> **What is expected**
Retrieve every line of the data holding the word "xout".

> **Exercise material**
========

-- ==== Sys2Proof/Machine/Place.lean ====
section
/-! DEFINITION. Where things are: pitches, die groups, physical clusters and BPs of a camp (R22, R30 to R33, R202). -/

namespace Sys2Proof.Machine

/-- The numbers below `n` whose bit is set in `x`, rising. -/
def bitList (x n : Nat) : List Nat := (List.range n).filter fun i => x.testBit i

/-- The module pitches of a camp (R51), rising. -/
def State.campPitches (s : State) (c : Nat) : List Nat :=
  bitList (s.rd .RUN_CAMP_PITCH_LO c .PITCHES + 2 ^ 40 * s.rd .RUN_CAMP_PITCH_HI c .PITCHES) 64

/-- A power domain is ON (R640). -/
def State.powered (s : State) (d : Nat) : Bool := s.rd .PW_DOM d .STATE == 2

/-- The state code of a camp (R46). -/
def State.campState (s : State) (c : Nat) : Nat := s.rd .RUN_CAMP_STATUS c .STATE

/-- The camp that a pitch belongs to: one that is not UNLOADED (R8). -/
def State.pitchCamp (s : State) (p : Nat) : Option Nat :=
  (List.range 64).find? fun c => s.campState c != 0 && (s.campPitches c).contains p

/-- The E-dies on which a camp has pitches, rising: its die groups (R202). -/
def State.campDies (s : State) (c : Nat) : List Nat :=
  (List.range 8).filter fun d => (s.campPitches c).any fun p => p / 8 == d

/-- The pitches of a camp on one E-die, rising. -/
def State.groupPitches (s : State) (c d : Nat) : List Nat := (s.campPitches c).filter fun p => p / 8 == d

/-- The column of position `j` when the spare column is `spare` (R32). -/
def physCol (spare j : Nat) : Nat := if j < spare then j else j + 1

/-- The cluster index, 72 × die + slot, of position `j` of a module pitch (R22, R32), with the spare column in force (R35). -/
def State.clusterAt (s : State) (p j : Nat) : Nat := 9 * p + physCol (s.rd .HS_PITCH_MAP p .ACTIVE_COL) j

/-- The cluster index of a camp's logical cluster (R30 to R32). -/
def State.physCluster (s : State) (c l : Nat) : Nat := s.clusterAt ((s.camp c).place.getD (l / 8) 0) (l % 8)

/-- The clusters of a pitch that are in use, by position (R32). -/
def State.pitchClusters (s : State) (p : Nat) : List Nat := (List.range 8).map (s.clusterAt p)

/-- The clusters of a camp's die group (R202), in pitch and position order. -/
def State.groupClusters (s : State) (c d : Nat) : List Nat := (s.groupPitches c d).flatMap s.pitchClusters

/-- The clusters of a camp. -/
def State.campClusters (s : State) (c : Nat) : List Nat := (s.campPitches c).flatMap s.pitchClusters

/-- The module pitch of a cluster index. -/
def pitchOf (k : Nat) : Nat := k / 9

/-- The position of a cluster in its pitch (R32); 8 for the spare column. -/
def State.posOf (s : State) (k : Nat) : Nat :=
  let spare := s.rd .HS_PITCH_MAP (pitchOf k) .ACTIVE_COL
  let col := k % 9
  if col = spare then 8 else if col < spare then col else col - 1

/-- The physical BP slot of a logical BP (R33). -/
def Cluster.physBp (cl : Cluster) (b : Nat) : Nat :=
  let lo := min cl.spare0 cl.spare1
  let hi := max cl.spare0 cl.spare1
  if b < lo then b else if b + 1 < hi then b + 1 else b + 2

/-- The BP at a logical index. -/
def Cluster.bp (cl : Cluster) (b : Nat) : Bp := tget Bp.reset cl.bps (cl.physBp b)

/-- A BP of the cluster changed, by logical index. -/
def Cluster.modBp (cl : Cluster) (b : Nat) (f : Bp → Bp) : Cluster :=
  { cl with bps := tmod Bp.reset cl.bps (cl.physBp b) f }

/-- Every BP of the cluster changed by a function that leaves a BP at reset as it is. -/
def Cluster.modAllBps (cl : Cluster) (f : Bp → Bp) : Cluster :=
  { cl with bps := cl.bps.map fun e => (e.1, f e.2) }

/-- Every logical BP of the cluster changed. -/
def Cluster.modEachBp (cl : Cluster) (f : Bp → Bp) : Cluster :=
  (List.range 64).foldl (fun x b => x.modBp b f) cl

/-- The drains in progress in a cluster. -/
def Cluster.activeDrains (cl : Cluster) : Nat :=
  ((List.range 64).filter fun i => match (cl.bp i).drain with | .active _ => true | _ => false).length

/-- Some drain waits for the path. -/
def Cluster.hasQueued (cl : Cluster) : Bool :=
  (List.range 64).any fun i => match (cl.bp i).drain with | .queued _ => true | _ => false

/-- The waiting drain that starts next: the lowest order number, which puts the earliest CKPT step first, the B12 fallback last, and the lowest BP first among equals (R89). -/
def Cluster.nextDrain (cl : Cluster) : Option (Nat × Nat) :=
  (List.range 64).foldl (fun best i =>
    match (cl.bp i).drain, best with
    | .queued o, none => some (o, i)
    | .queued o, some (o', i') => if o < o' then some (o, i) else some (o', i')
    | _, b => b) none

/-- A waiting drain begins once fewer than four run (R89). -/
def Cluster.startDrain (cl : Cluster) : Cluster :=
  if cl.activeDrains < 4 then
    match cl.nextDrain with
    | some (_, i) => cl.modBp i fun b => { b with drain := .active 0 }
    | none => cl
  else cl

/-- The drains that no CKPT has begun begin (R88, R89): at B12, and where the camp pauses or halts before it (R103, R258). -/
def Cluster.fallback (cl : Cluster) : Cluster :=
  let c2 := (List.range 64).foldl (fun x i => x.modBp i fun b => if b.drain = .armed then { b with drain := .queued (2 ^ 20 + i) } else b) cl
  (List.range 4).foldl (fun x _ => x.startDrain) c2

/-- A cluster's stores as they stood at the start of the step in progress. -/
def Cluster.before (cl : Cluster) : Cluster :=
  let c1 := cl.wrote.foldr (fun e x => x.modBp e.bp fun b => { b with bits := b.bits.put e.addr e.old }) cl
  match cl.ticked with
  | some t => { c1 with w := t.1, mul := t.2 }
  | none => c1

/-- An instruction of the step in progress is taken back: its bit-store writes and its outgoing slot (R94, R124, R189). -/
def Cluster.takeBack (cl : Cluster) (who : Nat) : Cluster :=
  let c1 := (cl.wrote.filter fun e => e.who == who).foldr (fun e x => x.modBp e.bp fun b => { b with bits := b.bits.put e.addr e.old }) cl
  { c1 with wrote := cl.wrote.filter (fun e => e.who != who), slots := cl.slots.filter fun t => t.2.1 != who }

/-- A bit-store write of the step in progress. -/
def Cluster.putBit (cl : Cluster) (who bp addr : Nat) (v : Bool) : Cluster :=
  { cl.modBp bp (fun b => { b with bits := b.bits.put addr v }) with wrote := cl.wrote ++ [⟨who, bp, addr, (cl.bp bp).bits.at addr⟩] }

/-- The step has ended in a cluster: what the BPs drove stands on the crossbar lines (R69), and nothing of the step is left. -/
def Cluster.endStep (cl : Cluster) : Cluster :=
  { cl.modAllBps (fun b => { b with line := b.drive, drive := none }) with slots := [], done := [], wrote := [], ticked := none }

/-- A die group of a camp. -/
def State.group (s : State) (c d : Nat) : Group := tget Group.reset (s.camp c).groups d

/-- A die group changed. -/
def State.modGroup (s : State) (c d : Nat) (f : Group → Group) : State :=
  s.modCamp c fun x => { x with groups := tmod Group.reset x.groups d f }

/-- A cluster as a wake clear or a release leaves it (R142, R153, R320): every memory and store zero, every bank's rotation pointer 4. The spare BPs in force and the requests that wait stay, but for those of the acquisition front end. -/
def Cluster.clear (cl : Cluster) : Cluster :=
  { Cluster.reset with spare0 := cl.spare0, spare1 := cl.spare1, reqs := cl.reqs.filter fun r => r.who != 1 }

/-- The nine cluster slots of a pitch (R6). -/
def pitchSlots (p : Nat) : List Nat := (List.range 9).map fun j => 9 * p + j

/-- The clear of a pitch begins (R153, R320). -/
def State.clearPitch (s : State) (p : Nat) : State :=
  s.forEach (pitchSlots p) fun t k => (t.modCluster k Cluster.clear).wr .CM_STATUS k .CLEARING 1

/-- The clear of a pitch ends. -/
def State.clearEnd (s : State) (p : Nat) : State := s.forEach (pitchSlots p) fun t k => t.wr .CM_STATUS k .CLEARING 0

/-- The place of a position within its design cycle (R212): schedule steps, then B0 to B15. -/
def posCode : Pos → Nat
  | .step n => n
  | .bnd b => 4096 + b

/-- The moment at which a camp's die group stands (R100, R196): camp, design cycle, place in the cycle. -/
def State.momentOf (s : State) (c d : Nat) : List Nat := [c, (s.camp c).cycle.toNat, posCode (s.group c d).pos]

/-- The address this module reports (R309). -/
def State.ownAddr (s : State) : Nat := s.rd .FB_ID 0 .ADDR

/-- Whether the camp spans other modules. -/
def State.spans (s : State) (c : Nat) : Bool := decide (1 < (s.camp c).modules.length)

end Sys2Proof.Machine
end

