-- ==== Sys2Proof/Machine/Bp.lean ====
section
/-! DEFINITION. The Boolean processor's instructions (R60 to R104, R190) and the drains of the snapshot latches. -/

namespace Sys2Proof.Machine

/-- The opcodes of R79. -/
inductive BpOp where
  | nop | lut4 | lut4e | route | hold | ckpt
  deriving DecidableEq, Repr

/-- The opcode of bits [79:76] (R79); none for a reserved one. -/
def bpOpOf (n : Nat) : Option BpOp :=
  match n with
  | 0 => some .nop
  | 1 => some .lut4
  | 2 => some .lut4e
  | 3 => some .route
  | 4 => some .hold
  | 5 => some .ckpt
  | _ => none

/-- The fields of an 80-bit BP instruction (R62). -/
def bpFieldsOf (w : Inst80) : BpFields :=
  let n := w.toNat
  { dest := bitsOf n 74 2, xout := bitsOf n 73 1 == 1, pred := bitsOf n 69 4, chk := bitsOf n 68 1 == 1, res := bitsOf n 64 4,
    tt := BitVec.ofNat 16 (bitsOf n 48 16), a := bitsOf n 36 12, b := bitsOf n 24 12, c := bitsOf n 12 12, d := bitsOf n 0 12 }

/-- The instruction writes the state shadow (R65). -/
def writesShadow (op : BpOp) (f : BpFields) : Bool :=
  op == .lut4e || (op == .lut4 && (f.dest == 1 || f.dest == 2))

/-- The selects an instruction reads, with their numbers in the log: 0 A, 1 B, 2 C, 3 D (R79, R97). -/
def selectsRead (op : BpOp) (f : BpFields) : List (Nat × Nat) :=
  match op with
  | .lut4 => if writesShadow op f then [(0, f.a), (1, f.b), (2, f.c)] else [(0, f.a), (1, f.b), (2, f.c), (3, f.d)]
  | .lut4e => [(0, f.a), (1, f.b), (2, f.c)]
  | .route => [(0, f.a)]
  | _ => []

/-- DEST is allowed for the opcode (R79). -/
def destOk (op : BpOp) (dest : Nat) : Bool :=
  match op with
  | .lut4e => dest == 2
  | .route => dest == 0 || dest == 3
  | .hold => dest == 0
  | _ => true

/-- RESERVED_ENCODING (R80). -/
def bpReserved (op : BpOp) (f : BpFields) : Bool :=
  f.res != 0 || !destOk op f.dest
    || (selectsRead op f).any (fun e => selSpace e.2 == 3 && specialReserved (selIndex e.2))
    || (writesShadow op f && selSpace f.d != 1)
    || (op == .route && (selSpace f.d != 2 || decide (selIndex f.d < 64)))

/-- An index at or above its space's limit (R93). -/
def outOfRange (x : StepCtx) (sel : Nat) : Bool :=
  match selSpace sel with
  | 0 => decide (x.bitLimit ≤ selIndex sel)
  | 1 => decide (x.stateLimit ≤ selIndex sel)
  | 2 => decide (64 ≤ selIndex sel) && decide (x.recvLimit ≤ selIndex sel)
  | _ => false

/-- The selects that OPERAND_RANGE judges: those read, and a state address in D (R93). -/
def rangeSelects (op : BpOp) (f : BpFields) : List (Nat × Nat) :=
  selectsRead op f ++ (if writesShadow op f then [(3, f.d)] else [])

/-- The faults an instruction raises, lowest code first, each with the number of the first select at fault (R92, R93, R99, R190). -/
def bpFaults (x : StepCtx) (cl : Cluster) (b : Bp) (op : BpOp) (f : BpFields) : List (Nat × Nat) :=
  (if bpReserved op f then [(0x02, 0)] else [])
    ++ (if f.pred != x.tag then [(0x03, 0)] else [])
    ++ (if writesShadow op f && b.marks.at (selIndex f.d) then [(0x04, 0)] else [])
    ++ (if f.chk then
          (((rangeSelects op f).find? fun e => outOfRange x e.2).map fun e => (0x05, e.1)).toList
            ++ (((selectsRead op f).find? fun e => selSpace e.2 == 2 && decide (selIndex e.2 < 64) && (cl.bp (selIndex e.2)).line.isNone).map
                fun e => (0x06, e.1)).toList
            ++ (((selectsRead op f).find? fun e => selSpace e.2 == 2 && decide (64 ≤ selIndex e.2) && !cl.fresh.at (selIndex e.2)).map
                fun e => (0x21, e.1)).toList
        else [])

/-- What an instruction that raises no fault does to its BP (R94): the bit-store write, the state address and value for the shadow, the value driven on the crossbar line, the outgoing slot driven, and whether it is a CKPT. -/
structure BpEffect where
  bit : Option Bool
  shadow : Option (Nat × Bool)
  line : Option Bool
  slot : Option (Nat × Bool)
  ckpt : Bool
  deriving DecidableEq, Repr

/-- No effect but a line left undriven: NOP (R86), and every suppressed instruction (R94). -/
def BpEffect.none : BpEffect := ⟨Option.none, Option.none, Option.none, Option.none, false⟩

/-- The truth-table index (R64, R65). -/
def ttIndex (x : StepCtx) (cl : Cluster) (b : Bp) (op : BpOp) (f : BpFields) : Nat :=
  bit (readSel x cl b f.a) + 2 * bit (readSel x cl b f.b) + 4 * bit (readSel x cl b f.c)
    + (if writesShadow op f then 0 else 8 * bit (readSel x cl b f.d))

/-- The effect of an instruction that raises no fault (R64, R65, R82, R84 to R86). -/
def bpEffect (x : StepCtx) (cl : Cluster) (b : Bp) (op : BpOp) (f : BpFields) : BpEffect :=
  match op with
  | .nop => BpEffect.none
  | .ckpt => { BpEffect.none with ckpt := true }
  | .hold => { BpEffect.none with line := if f.xout then some (b.bits.at (x.step % 1024)) else none }
  | .route =>
    let v := readSel x cl b f.a
    { BpEffect.none with bit := if f.dest = 0 then some v else none, slot := some (selIndex f.d, v) }
  | .lut4 =>
    let v := f.tt.getLsbD (ttIndex x cl b op f)
    { BpEffect.none with
        bit := if f.dest = 0 ∨ f.dest = 2 then some v else none
        shadow := if f.dest = 1 ∨ f.dest = 2 then some (selIndex f.d, v) else none
        line := if f.xout then some v else none }
  | .lut4e =>
    let v := f.tt.getLsbD (ttIndex x cl b op f)
    let e := v && !b.state.at (selIndex f.d)
    { BpEffect.none with bit := some e, shadow := some (selIndex f.d, v), line := if f.xout then some e else none }

/-- An instruction at a step: its fault (code and select), or none, and its effect. -/
def bpRun (x : StepCtx) (cl : Cluster) (b : Bp) (op : BpOp) (f : BpFields) : Option (Nat × Nat) × BpEffect :=
  match bpFaults x cl b op f with
  | e :: _ => (some e, BpEffect.none)
  | [] => (none, bpEffect x cl b op f)

/-- CKPT (R88 to R90): an armed drain begins, or waits for the path in the order of its step. -/
def Cluster.ckpt (cl : Cluster) (step i : Nat) : Cluster :=
  match (cl.bp i).drain with
  | .armed =>
    if cl.activeDrains < 4 ∧ cl.hasQueued = false then cl.modBp i fun b => { b with drain := .active 0 }
    else cl.modBp i fun b => { b with drain := .queued (64 * step + i) }
  | _ => cl

/-- A BP after an instruction's effect but for its bit store (R76, R175). -/
def Bp.apply (b : Bp) (e : BpEffect) : Bp :=
  { b with
      shadow := match e.shadow with | some (a, v) => b.shadow.put a v | none => b.shadow
      marks := match e.shadow with | some (a, _) => b.marks.put a true | none => b.marks
      drive := e.line }

/-- A cluster after one BP's effect (R71). -/
def Cluster.applyBp (cl : Cluster) (step i : Nat) (e : BpEffect) : Cluster :=
  let c1 := { cl.modBp i (fun b => b.apply e) with done := i :: cl.done }
  let c2 := match e.bit with
    | some v => c1.putBit i i (step % 1024) v
    | none => c1
  let c3 := match e.slot with
    | some (a, v) => { c2 with slots := c2.slots ++ [(a, i, v)] }
    | none => c2
  if e.ckpt then c3.ckpt step i else c3

/-- The rank of a fault among those of one step of a cluster: BPs by number, then the word unit, whose codes are 0x10 to 0x1F (R100, R132). -/
def faultRank (code bp : Nat) : Nat := if code / 16 = 1 then 64 else bp

/-- A faulting instruction of cluster `k` is counted and logged (R97, R98), the lowest of a step recorded (R100, R132), and enters the fault summary of its die group (R95). -/
def State.logFault (s : State) (c k code bp step opnd : Nat) : State :=
  let s1 := s.bump .CL_FAULT_COUNT k .COUNT 1
  let s2 := s1.logIn .CL_FAULT_LOG k (s.momentOf c (k / 72)) [(.CODE, code), (.BP, bp), (.STEP, step), (.OPND, opnd)] false
    (decide (faultRank code bp < faultRank (s.rd .CL_FAULT_LOG k .CODE) (s.rd .CL_FAULT_LOG k .BP)))
    fun t => t.wr .CL_FAULT_CYCLE k .CYCLE (s.camp c).cycle.toNat
  s2.campFault c (k / 72)

/-- The order of the conflict log (R196): the lowest slot, then the lowest wire, then the lowest index. -/
def conflictBefore (slot wire index slot' wire' index' : Nat) : Bool :=
  decide (slot < slot') || (slot == slot' && (decide (wire < wire') || (wire == wire' && decide (index < index'))))

/-- A conflict's loser in the logs of R192: counted, and logged with step, slot, wire and index. Of several wires of one step the lowest is recorded (R196), and a further loser of the wire recorded is no other conflict (R195). It enters the fault summary (R189). DEDUCED (log 25), unsafe. -/
def State.logConflict (s : State) (c k step wire index : Nat) : State :=
  let d := k / 72
  let s1 := s.bump .DN_CONFLICT_COUNT d .COUNT 1
  let slot := s.rd .DN_CONFLICT_LOG d .SLOT
  let w := s.rd .DN_CONFLICT_LOG d .WIRE
  let i := s.rd .DN_CONFLICT_LOG d .INDEX
  let s2 := s1.logIn .DN_CONFLICT_LOG d (s.momentOf c d) [(.STEP, step), (.SLOT, k % 72), (.WIRE, wire), (.INDEX, index)]
    (slot == k % 72 && w == wire && i == index) (conflictBefore (k % 72) wire index slot w i)
    fun t => t.wr .DN_CONFLICT_CYCLE d .CYCLE (s.camp c).cycle.toNat
  s2.campFault c d

/-- The step at which an instruction executes on cluster `k`: its camp is RUNNING past its ramp, the die group is not frozen, stands at a schedule step with its edge vector applied, and the cluster is not the spare. Gives camp and step. -/
def State.stepOf (s : State) (k : Nat) : Option (Nat × Nat) :=
  match s.pitchCamp (pitchOf k) with
  | none => none
  | some c =>
    match (s.group c (k / 72)).pos with
    | .bnd _ => none
    | .step n =>
      if s.campState c = 3 ∧ s.rd .RUN_CAMP_STATUS c .RAMPING = 0 ∧ s.frozen c (k / 72) = false
        ∧ (s.group c (k / 72)).applied = true ∧ s.posOf k < 8 then some (c, n) else none

/-- The instruction of BP `b` is suppressed with a fault (R94, R98). -/
def State.bpFaulted (s : State) (c k n b code opnd : Nat) : State :=
  (s.modCluster k fun x => { x.modBp b (fun y => { y with drive := none }) with done := b :: x.done }).logFault c k code b n opnd

/-- The ROUTEs of higher BPs that have driven slot `a` in the step lose it: they are taken back, and are faulting instructions (R188, R189). -/
def State.beatRoutes (s : State) (c k n b a : Nat) : State :=
  s.forEach ((s.cluster k).slots.filter fun t => t.1 == a && decide (b < t.2.1)) fun t e =>
    ((t.modCluster k fun x => x.takeBack e.2.1).logFault c k 0x20 e.2.1 n 0).logConflict c k n 0 a

/-- An UNPACK of the step that has written the bit this BP writes is taken back (R124). -/
def State.beatUnpack (s : State) (c k n b : Nat) : State :=
  if (s.cluster k).wrote.any fun e => e.who == 64 && e.bp == b && e.addr == n % 1024 then
    (s.modCluster k fun x => x.takeBack 64).logFault c k 0x15 0 n 0
  else s

/-- BP `b` of cluster `k` executes an instruction at step `n` (R60, R92 to R98); `op` is none for a reserved opcode. It reads the stores as they stood at the start of the step. A ROUTE whose slot a lower BP drives in the step loses (R188, R189). -/
def State.bpTurn (s : State) (c k n b : Nat) (op : Option BpOp) (f : BpFields) : State :=
  let cl := (s.cluster k).before
  match op with
  | none => s.bpFaulted c k n b 0x01 0
  | some o =>
    match bpRun (s.ctxAt c (k / 72) k n) cl (cl.bp b) o f with
    | (some (code, opnd), _) => s.bpFaulted c k n b code opnd
    | (none, e) =>
      let s1 := if e.bit.isSome then s.beatUnpack c k n b else s
      match e.slot with
      | some (a, _) =>
        if cl.slots.any (fun t => t.1 == a && decide (t.2.1 < b)) then (s.bpFaulted c k n b 0x20 0).logConflict c k n 0 a
        else (s1.beatRoutes c k n b a).modCluster k fun x => x.applyBp n b e
      | none => s1.modCluster k fun x => x.applyBp n b e

/-- One BP instruction executes at the step its die group stands at. Where no step executes, nothing happens. DESIGN CHOICE (log 14), safe. -/
def State.runBp (s : State) (loc : BpSite) (op : BpOp) (f : BpFields) : State :=
  let k := 72 * loc.die + loc.slot
  match s.stepOf k with
  | none => s
  | some (c, n) => (s.bpTurn c k n loc.bp (some op) f).haltIfFrozen c

/-- BP NOP (R86). -/
def execBpNop (loc : BpSite) (f : BpFields) (s : State) : Host.Outcome State Fault Refusal := .next (s.runBp loc .nop f)

/-- LUT4 (R64, R65). -/
def execLut4 (loc : BpSite) (f : BpFields) (s : State) : Host.Outcome State Fault Refusal := .next (s.runBp loc .lut4 f)

/-- LUT4E (R82). -/
def execLut4e (loc : BpSite) (f : BpFields) (s : State) : Host.Outcome State Fault Refusal := .next (s.runBp loc .lut4e f)

/-- ROUTE (R84). -/
def execRoute (loc : BpSite) (f : BpFields) (s : State) : Host.Outcome State Fault Refusal := .next (s.runBp loc .route f)

/-- HOLD (R85). -/
def execHold (loc : BpSite) (f : BpFields) (s : State) : Host.Outcome State Fault Refusal := .next (s.runBp loc .hold f)

/-- CKPT (R87 to R90). -/
def execCkpt (loc : BpSite) (f : BpFields) (s : State) : Host.Outcome State Fault Refusal := .next (s.runBp loc .ckpt f)

/-- The drains of a cluster may move: its die group is not frozen in a stall (R216). -/
def State.drainsMove (s : State) (k : Nat) : Bool :=
  match s.pitchCamp (pitchOf k) with
  | some c => s.campState c != 3 || !s.frozen c (k / 72)
  | none => true

/-- DRAIN_START (R89). -/
def execDrainStart (loc : ClusterSite) (s : State) : Host.Outcome State Fault Refusal :=
  let k := 72 * loc.die + loc.slot
  .next (if s.drainsMove k then s.modCluster k Cluster.startDrain else s)

/-- DRAIN_END (R88): a drain that has moved its 64 pieces ends and frees its latch; in a PAUSED or HALTED camp it advances without steps and ends here (R103, R258). -/
def execDrainEnd (loc : BpSite) (s : State) : Host.Outcome State Fault Refusal :=
  let k := 72 * loc.die + loc.slot
  let still := match s.pitchCamp (pitchOf k) with
    | some c => s.campState c == 4 || s.campState c == 5
    | none => false
  match ((s.cluster k).bp loc.bp).drain with
  | .active n =>
    if s.drainsMove k = true ∧ (n ≥ 64 ∨ still = true) then .next (s.modCluster k fun x => x.modBp loc.bp fun b => { b with drain := .idle })
    else .next s
  | _ => .next s

/-- One executed step of every drain in progress, boundary steps included (R88), and of the word-unit latch (R253). -/
def Cluster.advanceDrains (cl : Cluster) (n : Nat) : Cluster :=
  { cl.modAllBps (fun b => match b.drain with | .active p => { b with drain := .active (min 64 (p + n)) } | _ => b)
    with wuLeft := cl.wuLeft - n }

end Sys2Proof.Machine
end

========

> **Output**
  { dest := bitsOf n 74 2, xout := bitsOf n 73 1 == 1, pred := bitsOf n 69 4, chk := bitsOf n 68 1 == 1, res := bitsOf n 64 4,
  | .hold => { BpEffect.none with line := if f.xout then some (b.bits.at (x.step % 1024)) else none }
        line := if f.xout then some v else none }
    { BpEffect.none with bit := some e, shadow := some (selIndex f.d, v), line := if f.xout then some e else none }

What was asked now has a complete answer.